Carnegie Mellon University, Pittsburgh, MMM degree
CMU graduate Johnny Bates, M.D., says he and others in his MMM study group from the class of 2002 are forming a company to offer physicians courses in business, medical management and healthcare informatics.
"One of the great things about the program is the interaction with other students," he says. "We forged strong friendships."
Bates' Physician Executive Consulting Group plans to offer courses on researching medical errors. Bates is also an internist in Hamilton, Ala., for North Mississippi Medical Center, a 110-physician group practice based in Tupelo, Miss.
University of California, Irvine, MBA degree
A year after his 1995 graduation from UC-Irvine, Frank Rhie, M.D., and several nonphysicians in his study group founded Alteer Corp., a medical management software company, also in Irvine.
"Without the MBA program, this company would never have existed," says Rhie, who is now chief medical officer of the company. Alteer offered its first product in 1998 and now has 5,000 users in 36 states and 32 specialties, he says.
"I learned so much from interacting with the study group," he adds.
Rhie received his degree a year before UC-Irvine started its healthcare executive MBA course.
University of St. Thomas, Minneapolis, MBA degree
"I did not encounter much business jargon in the course," says Kanan Chatterjee, M.D., who graduated in December 2001. "Over 80% of the classes were taught by folks who are really working in that field.
"The beauty of distance learning is that I could take as much time as I want to," adds Chatterjee, assistant medical director for primary care and medical informatics at HealthPartners, a health plan based in nearby Minnetonka, Minn.
He recalls that the health policy course was taught by former Minnesota Republican Sen. David Durenburger, who took the class to Washington, D.C., meetings with members of Congress.
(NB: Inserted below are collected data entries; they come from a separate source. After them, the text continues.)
/-- The base state with an engine of core 0. -/
def engineCore (f : Core → Core) : State := { base with c := f base.c, tick := 100, g := { base.g with pad := [(5, 6)] } }
def mx : MxEntry := { gid := 1, desc := List.replicate 64 0, steps := 2, bank := 32, tag := 1, init := true, rows := List.replicate 128 0 }
theorem witness_Engines_gate :
    let s := { engineCore id with power := { mxgate := 100, cur := 1 } }
    s.power.held = false ∧ s.power.cur.toNat ≤ 1 ∧ (s.core 0).bow.state = .idle ∧ (s.core 0).bow.gated = false ∧ s.power.mxgate ≠ 0 ∧ s.power.mxgate.toNat ≤ s.tick - Nat.max (s.core 0).bow.idleSince s.power.since := by
  decide
theorem witness_Engines_entry (st : BowState) :
    let s := engineCore fun c => { c with mq := [mx], bow := { state := st, leave := 100 }, acc := [(7, 5)] }
    (s.core 0).mq = [mx] ∧ s.power.busy = false ∧ s.group? mx.gid = some s.g ∧ s.bowAt 0 st = true ∧ mx.steps ≠ 0 ∧ (∀ a ∈ (s.core 0).accWaits, s.tick ≤ a.start ∧ (a.start = s.tick → a.op.isRead = false)) ∧
      AccRises (s.core 0).acc := by
  refine ⟨rfl, rfl, rfl, by cases st <;> decide, by decide, ?_, List.pairwise_singleton _ _⟩
  intro a h
  cases h
theorem witness_Engines_stop :
    let s := engineCore fun c => { c with bow := { state := .stop, leave := 100, stopFor := some 1 } }
    s.bowAt 0 .stop = true ∧ (s.core 0).bow.stopFor = some 1 ∧ s.group? 1 = some s.g := ⟨by decide, rfl, rfl⟩
-- A wait at the port: accz, accw and accr.
theorem witness_Engines_port (op : AccOp) :
    let s := engineCore fun c => { c with accWaits := [{ start := 99, gid := 1, op := op }], acc := [(7, 5)] }
    (s.core 0).accWaits = [{ start := 99, gid := 1, op := op }] ∧ 99 < s.tick ∧ AccRises (s.core 0).acc := ⟨rfl, Nat.le.refl, List.pairwise_singleton _ _⟩
theorem witness_Engines_read :
    let a : Access := { id := 7, kind := .accr, pc := 0, instr := .nop, issued := 0, lanes := 1, regs := 1 }
    accOf { base with w := { base.w with accs := [a] } } 1 7 = some a ∧ a.data = Vector.replicate 32 0 := ⟨rfl, rfl⟩
/-- A tensor of one dimension: 8 elements of 4 bytes at VA 0, in 2 slots of 32 bytes at 0x600 of the scratchpad (R283). -/
def tensor (dir noring : Nat) : List Byte := fields [(689, noring), (685, dir), (681, 1), (678, 2), (666, 1), (660, 1), (640, 0x600), (40, 8), (0, 4)] 128
def streaming (k : EngineKind) (dir noring : Nat) (pad : List (Nat × Byte)) (busy : Bool) : State :=
  { world kernelPacket with
    c := { base.c with engines := base.c.engines.set 0 { kind := k, gid := 1, rec_ := tensor dir noring, tag := 1, num := 1, busy := busy } }
    g := { base.g with ctx := 1, rcb := 0x1000, chain := [0x1000], scratch := 8192, pad := pad } }
-- Before its work on slot 1, and after it.
theorem witness_Engines_fill : ∀ b, ∃ y, (streaming .armed 0 0 [] b).engine? 0 0 .armed = some y ∧ ((streaming .armed 0 0 [] b).fillReady 0 y.1 y.2.1 y.2.2 = true ∧
    y.2.1.slotAt y.1.num + 16 ≤ y.2.2.scratch ∧ cellsWf 0 y.2.2.pad = true ∧ y.2.2.fresh.2 = [] ∧ y.1.busy = b ∧ y.1.waits = []) := by
  intro b
  cases b <;> exact some_with (by decide +kernel)
theorem witness_Engines_drain : ∀ b, ∃ y, (streaming .armed 1 0 [(0x600, 1)] b).engine? 0 0 .armed = some y ∧
    ((streaming .armed 1 0 [(0x600, 1)] b).fillReady 0 y.1 y.2.1 y.2.2 = false ∧ drainReady y.1 y.2.1 y.2.2 = true ∧ y.2.1.slotAt y.1.num + 16 ≤ y.2.2.scratch ∧
      cellsWf 0 y.2.2.pad = true ∧ y.2.2.fresh.2 = [] ∧ y.1.busy = b ∧ y.1.waits = []) := by
  intro b
  cases b <;> exact some_with (by decide +kernel)
theorem witness_Engines_copy : ∀ b, ∃ y, (streaming .cpt 0 1 [] b).engine? 0 0 .cpt = some y ∧
    (y.1.waits = [] ∧ y.1.next < y.2.1.count ∧ y.1.busy = b ∧ y.2.1.dir ≠ 2) := by
  intro b
  cases b <;> exact some_with (by decide +kernel)

/-- A word that waits for pages in core 0: `ld v20, [s8:s9, v3], t2` with s8 = 0x10000 (R212). -/
def heldWord' : Held :=
  { id := 4, wave := 1, slot := 0, pc := 0x10004, instr := .ld { size := .b32, order := .wk, scope := .dev, policy := .dflt } (.dir 20) (.dir 3) 4 (.dir 2), mask := 1
    latch := { base.w.regs with s := base.w.regs.s.set 8 0x10000 }, need := .read, va := 0x10000, acc := some 10 }
def loadAcc : Access := { id := 10, kind := .load, pc := 0x10004, instr := heldWord'.instr, issued := 0, lanes := 1, regs := 1, treg := Vector.replicate 32 2, tlanes := 1 }
/-- The world with the held word, its walk going on, and with a TLB entry for the page or none. -/
def heldState (f : Held → Held) (tlb : List Tlb) : State :=
  { world kernelPacket with w := { base.w with ctx := 1, accs := [loadAcc] }, g := leaving, c := { base.c with held := [f heldWord'], tlb := tlb } }
def itsPage : Tlb := { ctx := 1, base := 0x10000, size := 65536, target := .device, pa := 0x90000, write := true, exec := true }
theorem witness_Held_present : ∃ y, translating (heldState id [itsPage]) (.translationComplete 0 4) = some y ∧ (y.2.1 ≠ 0 ∧ y.2.1 = y.1.mask ∧
    ((heldWord y.1 y.2.2).vas 0).all (fun v => ((y.2.2.tlbLoads ((lanesOf y.2.1).flatMap (heldWord y.1 y.2.2).vas)).2.c.look y.2.2.w.ctx v.1 v.2).isSome) = true ∧
    (heldWord y.1 y.2.2).ready (y.2.2.tlbLoads ((lanesOf y.2.1).flatMap (heldWord y.1 y.2.2).vas)).2 = true) := some_with (by decide +kernel)
-- An address of 2^40, which no entry of the root's table translates.
def farHeld (h : Held) : Held := { h with again := 1, state := .retry, latch := { h.latch with s := h.latch.s.set 9 0x100 } }
theorem witness_Held_absent : ∃ y, translating (heldState (fun h => { farHeld h with state := .walking }) []) (.translationComplete 0 4) = some y ∧ (y.2.1 = 1 ∧
    ((heldWord y.1 y.2.2).vas 0).all (fun v => ((y.2.2.tlbLoads ((lanesOf y.2.1).flatMap (heldWord y.1 y.2.2).vas)).2.c.look y.2.2.w.ctx v.1 v.2).isNone) = true ∧
    ((heldWord y.1 y.2.2).vas 0).isEmpty = false ∧ y.1.mask ≠ 0 ∧ (∃ x ∈ y.2.2.c.held, x.id = y.1.id ∧ x.walk &&& ~~~y.2.1 = 0)) := some_with (by decide +kernel)
theorem witness_Held_walks : (heldState farHeld []).held? 0 4 = some (farHeld heldWord') ∧ (heldState farHeld []).mayReissue (farHeld heldWord') = true ∧
    (let p := reissueAt (heldState farHeld []) (farHeld heldWord')
     inTlb p.2 p.1 = 0 ∧ ∃ x ∈ p.2.c.held, x.id = 4) := by decide +kernel
-- The same word waits on page request 2.
def asking : State := { base with w := { base.w with accs := [loadAcc] }, c := { base.c with held := [{ heldWord' with state := .waiting, asks := [(2, 1)] }] },
                                  xlate := { base.xlate with prq := [{ index := 2, va := 0x10000, ctx := 0, part := 0, need := .read, bad := false, core := 0, tick := 0, waiters := 1 }] } }
theorem witness_Held_answers : ∃ h ∈ asking.c.held, (∃ p ∈ asking.xlate.prq, p.index = 2) ∧ asking.w.live = true ∧ asking.c.held = [h] ∧ asking.cores = [] ∧ h.wave = asking.w.uid ∧
    h.asks = [(2, h.mask)] ∧ h.mask ≠ 0 ∧ h.failed = 0 ∧ failKind h.instr = .load ∧ h.acc = some 10 ∧ asking.w.acc? 10 = some loadAcc ∧ loadAcc.uniform = false :=
  ⟨_, List.mem_singleton_self _, ⟨_, List.mem_singleton_self _, rfl⟩, rfl, rfl, rfl, rfl, rfl, by decide, rfl, rfl, rfl, rfl, rfl⟩
theorem witness_Held_retry : ∀ h ∈ ({ asking with c := { asking.c with held := [{ heldWord' with asks := [(2, 1)] }] } } : State).allHeld, h.waitingLanes = 0 := by decide
/-- A load in flight with a refinement of its request 1, or a late notice for it that raises its time of 90 to 95. -/
def inFlight (a : Access) : State := { base with tick := 100, w := { base.w with accs := [a] } }
theorem witness_Held_times :
    let l := { loadAcc with sources := Vector.replicate 32 [(1, 0, 4, 0)] }
    let a := { l with refines := [(1, 120)] }
    let b := { l with own := Vector.replicate 32 90, notices := [(1, .add 5)] }
    (inFlight a).accessOf 0 10 = some ((inFlight a).w, a) ∧ (inFlight a).wave? 1 = some (inFlight a).w ∧ (inFlight b).accessOf 0 10 = some ((inFlight b).w, b) ∧
      a.noticedAt ≠ some 100 ∧ (a.lanesOfReq 1).getLsbD 0 = true ∧ (a.noteTime 1 120).laneTime 0 = some 120 ∧ a.going 0 = true ∧ raised b 1 (.add 5) 0 ∧
      ¬ raised { b with own := Vector.replicate 32 noPromise } 1 (.add 5) 0 ∧ ((inFlight a).focus 1).w = (inFlight a).w :=
  ⟨rfl, rfl, rfl, by decide, by decide +kernel, by decide +kernel, by decide +kernel, by unfold raised; decide +kernel, by unfold raised; decide +kernel, by decide +kernel⟩
theorem witness_Held_times_poison :
    let s := { withT 2 poisonTime 1 (inFlight loadAcc) with w := { (withT 2 poisonTime 1 (inFlight loadAcc)).w with park := .twait (Vector.replicate 32 2), parkLanes := 1 } }
    s.atSlot 0 = some s.w ∧ s.wave? s.w.uid = some s.w ∧ s.w.switch = false ∧ (s.w.regs.t[2])[0] = poisonTime ∧ s.w.parkLanes = 1 := ⟨rfl, rfl, rfl, by decide +kernel, rfl⟩
theorem witness_Held_arrival :
    let a := { loadAcc with at_ := some 100 }
    (inFlight a).accessOf 0 10 = some ((inFlight a).w, a) ∧ ((inFlight a).focus 1).w = (inFlight a).w ∧ (((inFlight a).focus 1).arrivedLanes a).getLsbD 0 = true ∧ a.bad.getLsbD 0 = false ∧ a.notices = [] ∧ (a.dst[(0 : Lane)]).val + 0 < 256 :=
  ⟨rfl, by decide +kernel, by decide +kernel, rfl, rfl, by decide⟩
-- A `twait` whose register has arrived at tick 99, and a `tyield` whose promise matures at this tick.
theorem witness_Held_parks :
    let s := { withT 2 99 1 (inFlight loadAcc) with w := { (withT 2 99 1 (inFlight loadAcc)).w with park := .twait (Vector.replicate 32 2), parkLanes := 1 } }
    let t := { withT 2 100 0 (inFlight loadAcc) with w := { (withT 2 100 0 (inFlight loadAcc)).w with park := .tyield (Vector.replicate 32 2), parkLanes := 1 } }
    s.atSlot 0 = some s.w ∧ s.w.switch = false ∧ (s.w.regs.arr[2]).getLsbD 0 = true ∧ (s.w.regs.t[2])[0].toNat ≤ s.tick ∧ s.w.parkLanes = 1 ∧
      t.atSlot 0 = some t.w ∧ isPromise (t.w.regs.t[2])[0] = true ∧ (t.w.regs.t[2])[0].toNat ≤ t.tick := by decide +kernel
theorem witness_Held_fetch :
    let s := { heldState id [{ itsPage with base := (packetVa 0x10004) / 65536 * 65536 }] with w := { base.w with ctx := 1, front := [{ pc := 0x10004, mask := 1, fetching := true }] } }
    s.atSlot 0 = some s.w ∧ (s.focus 1).w = s.w ∧ (∃ e ∈ s.w.front, e.pc = 0x10004 ∧ e.fetching = true) ∧ ((s.focus 1).tlbLoad .fetch (packetVa 0x10004)).1.1 = true := by decide +kernel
University of Tennessee, Knoxville, MBA degree
"If I didn't do the MBA, I wouldn't be in medicine, I wouldn't be surviving," says Ken Steiner, M.D., a 1999 graduate who is president of the Family Medical Center, a 16-physician multispecialty group in Woodbridge, N.J.
"I was able to make some drastic decisions," such as recently dropping a money-losing fee-for-service contract with Horizon Blue Cross Blue Shield of New Jersey, Steiner says.
"The MBA program gave me certain insights into the other side, the payers," he says. "It gave me a sense of confidence."